In the entries that follow, the line with "(t.ports.filter (fun e => isHostEnt" opens the range and the line with "ps.all (fun p => p.num" closes it; repeat that range exactly, both lines included.

------------------------------------------------------------------------

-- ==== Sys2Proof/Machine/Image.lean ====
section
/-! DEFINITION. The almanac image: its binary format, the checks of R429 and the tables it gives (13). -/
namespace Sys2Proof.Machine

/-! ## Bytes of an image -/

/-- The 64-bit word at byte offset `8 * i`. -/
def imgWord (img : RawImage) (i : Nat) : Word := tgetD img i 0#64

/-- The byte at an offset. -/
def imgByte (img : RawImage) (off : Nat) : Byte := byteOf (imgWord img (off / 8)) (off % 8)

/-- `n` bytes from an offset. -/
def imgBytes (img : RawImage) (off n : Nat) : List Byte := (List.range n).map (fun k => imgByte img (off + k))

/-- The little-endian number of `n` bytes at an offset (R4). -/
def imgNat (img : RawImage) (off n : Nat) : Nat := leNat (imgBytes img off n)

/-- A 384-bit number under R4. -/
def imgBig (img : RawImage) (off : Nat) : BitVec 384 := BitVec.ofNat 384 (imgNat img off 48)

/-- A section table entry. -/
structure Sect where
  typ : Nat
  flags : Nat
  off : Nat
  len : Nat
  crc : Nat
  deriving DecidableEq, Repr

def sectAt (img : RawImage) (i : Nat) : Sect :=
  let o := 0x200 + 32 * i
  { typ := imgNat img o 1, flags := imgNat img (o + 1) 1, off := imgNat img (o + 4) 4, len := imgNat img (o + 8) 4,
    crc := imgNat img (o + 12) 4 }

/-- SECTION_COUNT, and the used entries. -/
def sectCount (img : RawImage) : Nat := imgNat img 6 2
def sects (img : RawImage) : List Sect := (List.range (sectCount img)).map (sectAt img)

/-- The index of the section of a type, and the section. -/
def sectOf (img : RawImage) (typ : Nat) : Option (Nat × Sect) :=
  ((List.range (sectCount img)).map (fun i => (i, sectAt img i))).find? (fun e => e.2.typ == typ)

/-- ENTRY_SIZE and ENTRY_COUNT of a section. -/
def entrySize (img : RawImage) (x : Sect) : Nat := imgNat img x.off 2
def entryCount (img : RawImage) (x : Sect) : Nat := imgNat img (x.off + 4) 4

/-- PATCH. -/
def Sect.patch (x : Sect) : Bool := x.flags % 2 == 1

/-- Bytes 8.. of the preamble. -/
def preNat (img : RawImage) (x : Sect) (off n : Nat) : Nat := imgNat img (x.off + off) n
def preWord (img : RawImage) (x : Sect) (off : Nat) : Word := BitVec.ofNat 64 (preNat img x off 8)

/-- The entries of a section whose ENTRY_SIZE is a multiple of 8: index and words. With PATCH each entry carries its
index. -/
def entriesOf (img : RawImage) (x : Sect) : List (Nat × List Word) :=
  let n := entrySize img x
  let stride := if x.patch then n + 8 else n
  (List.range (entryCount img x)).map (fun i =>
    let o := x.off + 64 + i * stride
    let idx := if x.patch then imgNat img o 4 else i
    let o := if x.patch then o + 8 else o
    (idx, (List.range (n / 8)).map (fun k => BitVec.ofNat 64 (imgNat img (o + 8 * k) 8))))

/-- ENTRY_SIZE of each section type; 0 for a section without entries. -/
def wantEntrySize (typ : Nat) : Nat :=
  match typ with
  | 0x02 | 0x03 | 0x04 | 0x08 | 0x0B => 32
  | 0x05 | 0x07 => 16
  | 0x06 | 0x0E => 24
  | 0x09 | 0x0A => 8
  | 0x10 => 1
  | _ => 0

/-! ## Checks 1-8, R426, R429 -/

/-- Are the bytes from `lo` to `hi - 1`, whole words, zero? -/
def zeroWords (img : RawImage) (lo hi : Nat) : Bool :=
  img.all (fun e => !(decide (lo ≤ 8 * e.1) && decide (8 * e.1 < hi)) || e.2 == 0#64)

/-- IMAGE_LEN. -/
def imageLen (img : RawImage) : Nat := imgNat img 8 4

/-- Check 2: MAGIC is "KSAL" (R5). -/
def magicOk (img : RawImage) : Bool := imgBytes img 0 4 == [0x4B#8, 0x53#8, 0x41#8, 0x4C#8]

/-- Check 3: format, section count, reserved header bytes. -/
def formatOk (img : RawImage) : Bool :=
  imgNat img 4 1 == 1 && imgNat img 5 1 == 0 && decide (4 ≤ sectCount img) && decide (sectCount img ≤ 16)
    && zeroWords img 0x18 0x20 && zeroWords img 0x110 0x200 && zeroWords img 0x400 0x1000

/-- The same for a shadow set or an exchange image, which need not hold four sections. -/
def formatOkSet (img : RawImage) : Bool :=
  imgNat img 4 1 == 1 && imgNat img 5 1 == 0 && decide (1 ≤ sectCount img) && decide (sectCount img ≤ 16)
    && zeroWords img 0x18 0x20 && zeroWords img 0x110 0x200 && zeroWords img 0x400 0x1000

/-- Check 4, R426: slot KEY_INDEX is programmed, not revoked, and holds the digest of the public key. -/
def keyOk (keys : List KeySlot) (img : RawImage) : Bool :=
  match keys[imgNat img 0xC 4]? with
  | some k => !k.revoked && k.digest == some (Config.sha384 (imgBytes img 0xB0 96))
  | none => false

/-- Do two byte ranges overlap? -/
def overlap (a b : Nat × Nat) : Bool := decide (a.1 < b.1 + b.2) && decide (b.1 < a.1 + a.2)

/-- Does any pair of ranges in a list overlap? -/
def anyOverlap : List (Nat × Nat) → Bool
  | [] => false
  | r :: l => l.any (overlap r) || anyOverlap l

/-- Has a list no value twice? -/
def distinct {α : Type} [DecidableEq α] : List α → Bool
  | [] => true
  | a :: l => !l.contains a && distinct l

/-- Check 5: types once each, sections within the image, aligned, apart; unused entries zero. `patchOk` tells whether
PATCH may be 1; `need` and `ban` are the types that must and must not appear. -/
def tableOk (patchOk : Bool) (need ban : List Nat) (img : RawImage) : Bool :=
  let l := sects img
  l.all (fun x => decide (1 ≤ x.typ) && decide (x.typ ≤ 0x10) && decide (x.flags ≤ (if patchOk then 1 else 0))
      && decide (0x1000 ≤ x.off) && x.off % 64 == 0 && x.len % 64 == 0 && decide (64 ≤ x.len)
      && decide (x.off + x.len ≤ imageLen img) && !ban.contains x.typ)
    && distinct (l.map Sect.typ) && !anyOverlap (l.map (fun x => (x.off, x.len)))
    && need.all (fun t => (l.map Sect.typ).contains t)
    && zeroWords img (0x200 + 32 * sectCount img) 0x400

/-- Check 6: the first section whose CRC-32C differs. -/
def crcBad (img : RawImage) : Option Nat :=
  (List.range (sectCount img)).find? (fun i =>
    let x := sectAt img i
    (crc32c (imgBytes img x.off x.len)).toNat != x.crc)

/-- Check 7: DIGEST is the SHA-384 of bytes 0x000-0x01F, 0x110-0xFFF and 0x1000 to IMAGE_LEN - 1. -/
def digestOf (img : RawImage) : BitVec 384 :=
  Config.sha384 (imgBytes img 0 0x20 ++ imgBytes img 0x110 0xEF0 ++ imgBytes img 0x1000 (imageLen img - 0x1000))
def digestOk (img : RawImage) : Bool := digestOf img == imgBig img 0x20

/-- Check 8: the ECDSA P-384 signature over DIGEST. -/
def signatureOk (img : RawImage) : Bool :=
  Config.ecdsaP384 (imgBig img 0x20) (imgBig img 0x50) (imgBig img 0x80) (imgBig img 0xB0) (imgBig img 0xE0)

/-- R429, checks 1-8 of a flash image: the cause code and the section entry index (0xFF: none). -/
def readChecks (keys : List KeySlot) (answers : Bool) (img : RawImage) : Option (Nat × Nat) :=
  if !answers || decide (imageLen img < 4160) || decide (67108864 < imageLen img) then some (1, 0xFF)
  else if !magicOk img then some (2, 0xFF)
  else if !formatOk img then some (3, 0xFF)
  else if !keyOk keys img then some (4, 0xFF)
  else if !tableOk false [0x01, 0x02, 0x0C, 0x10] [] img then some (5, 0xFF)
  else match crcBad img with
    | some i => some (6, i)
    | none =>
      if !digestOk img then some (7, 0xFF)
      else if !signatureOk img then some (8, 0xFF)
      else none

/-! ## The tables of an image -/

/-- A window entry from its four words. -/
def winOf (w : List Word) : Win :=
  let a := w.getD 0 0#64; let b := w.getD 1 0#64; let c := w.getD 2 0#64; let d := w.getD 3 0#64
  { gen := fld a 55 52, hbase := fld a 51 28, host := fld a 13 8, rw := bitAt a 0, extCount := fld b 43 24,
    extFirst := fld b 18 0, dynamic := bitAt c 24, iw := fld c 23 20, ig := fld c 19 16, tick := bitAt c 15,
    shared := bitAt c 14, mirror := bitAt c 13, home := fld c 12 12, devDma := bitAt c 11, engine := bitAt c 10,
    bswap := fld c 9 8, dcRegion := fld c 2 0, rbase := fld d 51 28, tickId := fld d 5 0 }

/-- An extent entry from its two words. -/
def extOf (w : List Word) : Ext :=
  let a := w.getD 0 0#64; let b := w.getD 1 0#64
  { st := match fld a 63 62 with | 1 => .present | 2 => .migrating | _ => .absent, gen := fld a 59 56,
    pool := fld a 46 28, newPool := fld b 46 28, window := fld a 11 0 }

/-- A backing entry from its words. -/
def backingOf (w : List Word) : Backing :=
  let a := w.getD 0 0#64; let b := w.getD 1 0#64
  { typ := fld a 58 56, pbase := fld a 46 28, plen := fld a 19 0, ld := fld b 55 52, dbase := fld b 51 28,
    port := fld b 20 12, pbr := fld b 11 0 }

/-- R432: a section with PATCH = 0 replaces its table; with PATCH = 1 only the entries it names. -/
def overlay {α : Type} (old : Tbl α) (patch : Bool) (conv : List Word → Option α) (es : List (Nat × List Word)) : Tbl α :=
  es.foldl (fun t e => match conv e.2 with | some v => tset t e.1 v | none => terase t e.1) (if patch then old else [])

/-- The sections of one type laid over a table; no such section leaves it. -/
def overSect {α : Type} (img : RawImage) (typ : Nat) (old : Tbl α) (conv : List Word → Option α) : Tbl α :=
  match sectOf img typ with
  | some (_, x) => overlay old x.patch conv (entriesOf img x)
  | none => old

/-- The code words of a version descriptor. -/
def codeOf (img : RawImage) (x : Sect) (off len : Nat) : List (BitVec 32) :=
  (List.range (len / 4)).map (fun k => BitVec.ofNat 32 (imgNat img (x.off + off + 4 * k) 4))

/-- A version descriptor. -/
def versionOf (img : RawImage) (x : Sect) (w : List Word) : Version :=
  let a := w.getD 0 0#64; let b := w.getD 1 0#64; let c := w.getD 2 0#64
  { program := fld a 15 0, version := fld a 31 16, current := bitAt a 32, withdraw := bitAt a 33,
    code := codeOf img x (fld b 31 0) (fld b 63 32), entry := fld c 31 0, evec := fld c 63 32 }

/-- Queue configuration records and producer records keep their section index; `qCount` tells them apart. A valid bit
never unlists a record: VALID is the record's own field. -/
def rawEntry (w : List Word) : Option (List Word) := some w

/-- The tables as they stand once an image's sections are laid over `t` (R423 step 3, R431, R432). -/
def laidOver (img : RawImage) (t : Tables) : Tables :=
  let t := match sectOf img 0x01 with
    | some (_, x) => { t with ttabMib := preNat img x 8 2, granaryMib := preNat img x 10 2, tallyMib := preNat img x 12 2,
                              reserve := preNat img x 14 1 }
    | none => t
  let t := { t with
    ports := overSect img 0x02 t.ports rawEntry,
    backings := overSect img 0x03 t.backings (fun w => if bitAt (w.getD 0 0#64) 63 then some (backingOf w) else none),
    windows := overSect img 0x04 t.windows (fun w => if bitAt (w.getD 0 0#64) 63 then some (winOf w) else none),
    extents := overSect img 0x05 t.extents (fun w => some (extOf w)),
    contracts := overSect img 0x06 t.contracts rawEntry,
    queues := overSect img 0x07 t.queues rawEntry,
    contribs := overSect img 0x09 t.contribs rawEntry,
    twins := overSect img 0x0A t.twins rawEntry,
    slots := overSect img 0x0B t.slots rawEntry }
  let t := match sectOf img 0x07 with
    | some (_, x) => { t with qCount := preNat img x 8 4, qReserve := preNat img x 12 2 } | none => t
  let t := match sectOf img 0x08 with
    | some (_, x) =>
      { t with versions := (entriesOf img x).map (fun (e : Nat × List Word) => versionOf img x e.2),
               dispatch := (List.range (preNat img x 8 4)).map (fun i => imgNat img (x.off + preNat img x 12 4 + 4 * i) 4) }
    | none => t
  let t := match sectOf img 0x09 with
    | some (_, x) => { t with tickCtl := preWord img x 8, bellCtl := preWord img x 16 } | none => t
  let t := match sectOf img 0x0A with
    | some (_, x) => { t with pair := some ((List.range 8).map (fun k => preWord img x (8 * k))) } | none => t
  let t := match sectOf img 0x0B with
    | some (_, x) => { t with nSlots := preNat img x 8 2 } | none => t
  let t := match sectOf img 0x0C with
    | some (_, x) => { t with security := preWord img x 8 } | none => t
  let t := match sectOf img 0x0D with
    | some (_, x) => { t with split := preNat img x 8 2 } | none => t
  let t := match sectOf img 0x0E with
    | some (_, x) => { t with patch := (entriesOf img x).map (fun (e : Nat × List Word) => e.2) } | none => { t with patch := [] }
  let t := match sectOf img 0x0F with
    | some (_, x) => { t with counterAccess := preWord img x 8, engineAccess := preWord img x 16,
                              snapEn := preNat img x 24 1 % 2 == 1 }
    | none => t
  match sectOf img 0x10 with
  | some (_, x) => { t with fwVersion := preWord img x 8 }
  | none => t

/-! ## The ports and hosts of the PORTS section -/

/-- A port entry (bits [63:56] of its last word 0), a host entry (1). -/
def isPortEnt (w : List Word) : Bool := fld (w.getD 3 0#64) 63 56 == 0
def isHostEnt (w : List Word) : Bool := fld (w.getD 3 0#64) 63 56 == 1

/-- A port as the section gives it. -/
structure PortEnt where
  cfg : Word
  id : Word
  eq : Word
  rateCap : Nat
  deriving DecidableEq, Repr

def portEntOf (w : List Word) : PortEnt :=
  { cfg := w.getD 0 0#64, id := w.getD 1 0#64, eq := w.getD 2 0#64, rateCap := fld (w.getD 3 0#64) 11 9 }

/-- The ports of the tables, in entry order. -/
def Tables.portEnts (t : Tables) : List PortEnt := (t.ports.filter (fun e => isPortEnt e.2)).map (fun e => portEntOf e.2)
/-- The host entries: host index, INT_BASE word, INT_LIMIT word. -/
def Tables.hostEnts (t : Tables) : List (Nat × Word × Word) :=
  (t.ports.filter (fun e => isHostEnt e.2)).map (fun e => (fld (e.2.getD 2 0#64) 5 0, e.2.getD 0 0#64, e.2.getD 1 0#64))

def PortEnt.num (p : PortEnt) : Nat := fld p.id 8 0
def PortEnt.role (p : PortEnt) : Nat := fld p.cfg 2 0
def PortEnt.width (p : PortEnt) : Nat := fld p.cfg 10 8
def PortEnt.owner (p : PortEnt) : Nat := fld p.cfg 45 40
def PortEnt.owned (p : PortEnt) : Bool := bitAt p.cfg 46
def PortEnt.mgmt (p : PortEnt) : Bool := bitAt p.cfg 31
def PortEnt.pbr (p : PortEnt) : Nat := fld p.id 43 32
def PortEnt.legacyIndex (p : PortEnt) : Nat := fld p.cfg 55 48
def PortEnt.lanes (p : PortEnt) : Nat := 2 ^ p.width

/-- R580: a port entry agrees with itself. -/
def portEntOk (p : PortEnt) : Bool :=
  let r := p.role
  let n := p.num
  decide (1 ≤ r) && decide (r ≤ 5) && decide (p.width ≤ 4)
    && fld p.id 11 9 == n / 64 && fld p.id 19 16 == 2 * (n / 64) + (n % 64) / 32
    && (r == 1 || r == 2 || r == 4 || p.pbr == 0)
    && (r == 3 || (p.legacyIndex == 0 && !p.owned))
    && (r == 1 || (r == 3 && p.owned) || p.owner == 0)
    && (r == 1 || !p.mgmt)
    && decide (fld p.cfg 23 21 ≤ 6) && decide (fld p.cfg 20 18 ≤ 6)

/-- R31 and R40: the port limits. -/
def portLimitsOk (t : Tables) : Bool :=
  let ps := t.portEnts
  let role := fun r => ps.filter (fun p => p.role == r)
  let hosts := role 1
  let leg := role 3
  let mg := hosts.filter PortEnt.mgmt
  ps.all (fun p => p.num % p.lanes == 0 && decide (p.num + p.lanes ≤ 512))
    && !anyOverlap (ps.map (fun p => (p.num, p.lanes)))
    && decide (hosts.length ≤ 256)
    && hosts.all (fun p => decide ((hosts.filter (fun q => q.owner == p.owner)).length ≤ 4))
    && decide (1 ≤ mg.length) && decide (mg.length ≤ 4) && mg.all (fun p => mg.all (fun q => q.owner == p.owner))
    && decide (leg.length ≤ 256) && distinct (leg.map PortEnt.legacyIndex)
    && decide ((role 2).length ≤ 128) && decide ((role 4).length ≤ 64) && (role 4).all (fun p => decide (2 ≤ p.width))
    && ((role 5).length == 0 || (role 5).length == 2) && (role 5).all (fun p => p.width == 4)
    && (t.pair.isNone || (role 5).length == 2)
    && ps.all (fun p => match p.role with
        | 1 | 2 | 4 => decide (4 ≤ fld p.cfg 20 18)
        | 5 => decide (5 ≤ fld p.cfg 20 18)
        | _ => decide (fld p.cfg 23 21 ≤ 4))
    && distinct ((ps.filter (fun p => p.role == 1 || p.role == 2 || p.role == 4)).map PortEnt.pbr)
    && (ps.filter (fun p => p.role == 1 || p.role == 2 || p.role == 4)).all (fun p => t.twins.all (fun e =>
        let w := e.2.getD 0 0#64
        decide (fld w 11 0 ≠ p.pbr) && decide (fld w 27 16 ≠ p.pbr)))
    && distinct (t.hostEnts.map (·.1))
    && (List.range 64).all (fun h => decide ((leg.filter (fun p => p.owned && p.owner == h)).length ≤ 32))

------------------------------------------------------------------------

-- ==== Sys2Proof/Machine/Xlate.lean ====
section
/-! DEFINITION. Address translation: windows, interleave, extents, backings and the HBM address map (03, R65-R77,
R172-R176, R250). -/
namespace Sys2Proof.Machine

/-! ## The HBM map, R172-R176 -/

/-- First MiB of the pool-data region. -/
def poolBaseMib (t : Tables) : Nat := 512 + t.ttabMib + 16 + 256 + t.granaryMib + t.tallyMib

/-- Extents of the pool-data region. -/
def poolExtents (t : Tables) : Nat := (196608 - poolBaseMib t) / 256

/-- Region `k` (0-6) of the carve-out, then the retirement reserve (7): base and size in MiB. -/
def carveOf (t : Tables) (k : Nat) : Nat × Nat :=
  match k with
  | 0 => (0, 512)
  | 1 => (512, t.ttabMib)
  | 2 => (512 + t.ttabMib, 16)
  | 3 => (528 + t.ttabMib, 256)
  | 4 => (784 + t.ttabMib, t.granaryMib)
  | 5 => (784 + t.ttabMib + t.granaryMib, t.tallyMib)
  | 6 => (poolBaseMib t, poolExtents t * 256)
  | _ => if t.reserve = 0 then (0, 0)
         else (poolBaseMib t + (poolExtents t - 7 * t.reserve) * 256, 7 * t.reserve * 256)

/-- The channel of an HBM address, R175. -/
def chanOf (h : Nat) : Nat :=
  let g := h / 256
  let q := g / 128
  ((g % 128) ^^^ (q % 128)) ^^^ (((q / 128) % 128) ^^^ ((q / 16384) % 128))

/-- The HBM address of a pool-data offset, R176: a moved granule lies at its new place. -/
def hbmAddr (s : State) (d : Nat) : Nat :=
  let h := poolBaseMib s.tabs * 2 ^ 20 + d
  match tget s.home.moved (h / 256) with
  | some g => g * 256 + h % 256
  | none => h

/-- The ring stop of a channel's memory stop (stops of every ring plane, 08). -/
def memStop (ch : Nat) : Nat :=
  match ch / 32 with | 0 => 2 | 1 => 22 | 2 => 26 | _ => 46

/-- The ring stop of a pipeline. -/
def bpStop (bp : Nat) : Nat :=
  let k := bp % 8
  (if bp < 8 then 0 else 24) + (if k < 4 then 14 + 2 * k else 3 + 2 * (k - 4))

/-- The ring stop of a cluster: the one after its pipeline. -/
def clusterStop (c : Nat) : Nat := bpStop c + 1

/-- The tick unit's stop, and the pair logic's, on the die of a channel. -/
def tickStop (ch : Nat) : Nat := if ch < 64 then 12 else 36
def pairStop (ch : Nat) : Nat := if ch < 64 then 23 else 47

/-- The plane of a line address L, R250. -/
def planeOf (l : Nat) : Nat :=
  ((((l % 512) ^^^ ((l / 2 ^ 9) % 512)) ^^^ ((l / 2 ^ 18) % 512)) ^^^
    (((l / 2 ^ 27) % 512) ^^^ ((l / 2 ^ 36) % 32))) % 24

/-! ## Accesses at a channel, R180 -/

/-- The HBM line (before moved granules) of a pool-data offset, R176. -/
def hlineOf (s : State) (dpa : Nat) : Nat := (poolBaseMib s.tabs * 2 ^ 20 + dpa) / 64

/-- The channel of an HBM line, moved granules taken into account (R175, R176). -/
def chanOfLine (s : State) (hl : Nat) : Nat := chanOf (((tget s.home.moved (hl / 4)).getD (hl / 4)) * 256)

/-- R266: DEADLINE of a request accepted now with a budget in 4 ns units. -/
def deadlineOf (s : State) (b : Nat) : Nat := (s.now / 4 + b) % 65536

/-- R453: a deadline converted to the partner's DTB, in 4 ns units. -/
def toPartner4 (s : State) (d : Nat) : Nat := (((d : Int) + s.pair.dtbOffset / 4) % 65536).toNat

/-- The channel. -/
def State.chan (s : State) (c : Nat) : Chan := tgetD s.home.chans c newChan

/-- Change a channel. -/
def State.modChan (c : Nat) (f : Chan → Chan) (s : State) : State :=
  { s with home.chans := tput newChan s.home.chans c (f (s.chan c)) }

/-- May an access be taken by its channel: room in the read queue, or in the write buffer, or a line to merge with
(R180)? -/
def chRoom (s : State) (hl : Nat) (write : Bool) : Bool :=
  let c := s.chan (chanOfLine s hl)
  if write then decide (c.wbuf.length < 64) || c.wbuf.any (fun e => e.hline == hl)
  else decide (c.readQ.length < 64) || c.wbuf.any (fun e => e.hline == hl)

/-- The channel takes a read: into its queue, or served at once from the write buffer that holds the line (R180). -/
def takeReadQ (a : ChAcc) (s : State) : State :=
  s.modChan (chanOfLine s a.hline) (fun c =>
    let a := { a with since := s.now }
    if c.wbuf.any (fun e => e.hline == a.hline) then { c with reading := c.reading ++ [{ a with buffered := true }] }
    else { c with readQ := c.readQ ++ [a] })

------------------------------------------------------------------------

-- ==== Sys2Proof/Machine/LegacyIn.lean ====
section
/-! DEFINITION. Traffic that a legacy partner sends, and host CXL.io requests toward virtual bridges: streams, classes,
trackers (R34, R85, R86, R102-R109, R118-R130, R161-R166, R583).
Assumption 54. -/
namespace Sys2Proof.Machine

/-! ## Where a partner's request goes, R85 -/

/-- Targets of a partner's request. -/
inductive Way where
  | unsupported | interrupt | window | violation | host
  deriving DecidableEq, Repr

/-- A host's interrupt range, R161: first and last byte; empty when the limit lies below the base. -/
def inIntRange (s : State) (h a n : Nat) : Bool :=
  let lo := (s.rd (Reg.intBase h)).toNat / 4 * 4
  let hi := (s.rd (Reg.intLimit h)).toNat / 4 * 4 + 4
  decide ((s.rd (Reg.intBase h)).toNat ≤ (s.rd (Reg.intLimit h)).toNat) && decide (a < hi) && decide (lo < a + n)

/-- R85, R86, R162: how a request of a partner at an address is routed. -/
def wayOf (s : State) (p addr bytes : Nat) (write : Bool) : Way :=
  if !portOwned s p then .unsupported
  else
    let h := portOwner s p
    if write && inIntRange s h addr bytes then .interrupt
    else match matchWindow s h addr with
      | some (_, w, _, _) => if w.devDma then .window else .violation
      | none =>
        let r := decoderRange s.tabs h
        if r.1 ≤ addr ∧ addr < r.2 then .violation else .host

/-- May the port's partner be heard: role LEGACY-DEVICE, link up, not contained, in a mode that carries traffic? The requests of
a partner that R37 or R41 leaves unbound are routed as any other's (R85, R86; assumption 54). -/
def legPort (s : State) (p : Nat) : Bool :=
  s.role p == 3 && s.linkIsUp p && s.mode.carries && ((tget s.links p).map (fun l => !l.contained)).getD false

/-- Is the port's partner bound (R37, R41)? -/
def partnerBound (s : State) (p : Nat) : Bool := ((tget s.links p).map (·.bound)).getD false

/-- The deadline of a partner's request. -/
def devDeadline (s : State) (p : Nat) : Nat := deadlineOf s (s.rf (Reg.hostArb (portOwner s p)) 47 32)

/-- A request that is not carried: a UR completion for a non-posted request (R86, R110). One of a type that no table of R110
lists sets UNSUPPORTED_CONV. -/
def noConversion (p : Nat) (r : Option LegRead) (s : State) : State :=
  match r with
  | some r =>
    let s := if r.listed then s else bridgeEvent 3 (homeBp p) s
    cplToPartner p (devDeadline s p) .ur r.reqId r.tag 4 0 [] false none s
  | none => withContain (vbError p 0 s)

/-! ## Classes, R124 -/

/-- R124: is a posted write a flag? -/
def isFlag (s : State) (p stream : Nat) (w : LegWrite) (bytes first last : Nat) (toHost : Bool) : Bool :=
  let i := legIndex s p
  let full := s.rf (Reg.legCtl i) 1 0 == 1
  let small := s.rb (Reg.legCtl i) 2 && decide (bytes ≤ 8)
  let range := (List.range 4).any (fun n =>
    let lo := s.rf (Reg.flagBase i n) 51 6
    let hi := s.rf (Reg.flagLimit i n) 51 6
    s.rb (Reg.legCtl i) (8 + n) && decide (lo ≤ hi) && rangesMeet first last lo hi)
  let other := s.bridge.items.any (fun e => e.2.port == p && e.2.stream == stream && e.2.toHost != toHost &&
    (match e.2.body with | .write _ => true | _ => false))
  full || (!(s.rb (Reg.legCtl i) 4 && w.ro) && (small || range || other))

------------------------------------------------------------------------

OUTPUT FOR THIS EXERCISE ▸
  (t.ports.filter (fun e => isHostEnt e.2)).map (fun e => (fld (e.2.getD 2 0#64) 5 0, e.2.getD 0 0#64, e.2.getD 1 0#64))

def PortEnt.num (p : PortEnt) : Nat := fld p.id 8 0
def PortEnt.role (p : PortEnt) : Nat := fld p.cfg 2 0
def PortEnt.width (p : PortEnt) : Nat := fld p.cfg 10 8
def PortEnt.owner (p : PortEnt) : Nat := fld p.cfg 45 40
def PortEnt.owned (p : PortEnt) : Bool := bitAt p.cfg 46
def PortEnt.mgmt (p : PortEnt) : Bool := bitAt p.cfg 31
def PortEnt.pbr (p : PortEnt) : Nat := fld p.id 43 32
def PortEnt.legacyIndex (p : PortEnt) : Nat := fld p.cfg 55 48
def PortEnt.lanes (p : PortEnt) : Nat := 2 ^ p.width

/-- R580: a port entry agrees with itself. -/
def portEntOk (p : PortEnt) : Bool :=
  let r := p.role
  let n := p.num
  decide (1 ≤ r) && decide (r ≤ 5) && decide (p.width ≤ 4)
    && fld p.id 11 9 == n / 64 && fld p.id 19 16 == 2 * (n / 64) + (n % 64) / 32
    && (r == 1 || r == 2 || r == 4 || p.pbr == 0)
    && (r == 3 || (p.legacyIndex == 0 && !p.owned))
    && (r == 1 || (r == 3 && p.owned) || p.owner == 0)
    && (r == 1 || !p.mgmt)
    && decide (fld p.cfg 23 21 ≤ 6) && decide (fld p.cfg 20 18 ≤ 6)

/-- R31 and R40: the port limits. -/
def portLimitsOk (t : Tables) : Bool :=
  let ps := t.portEnts
  let role := fun r => ps.filter (fun p => p.role == r)
  let hosts := role 1
  let leg := role 3
  let mg := hosts.filter PortEnt.mgmt
  ps.all (fun p => p.num % p.lanes == 0 && decide (p.num + p.lanes ≤ 512))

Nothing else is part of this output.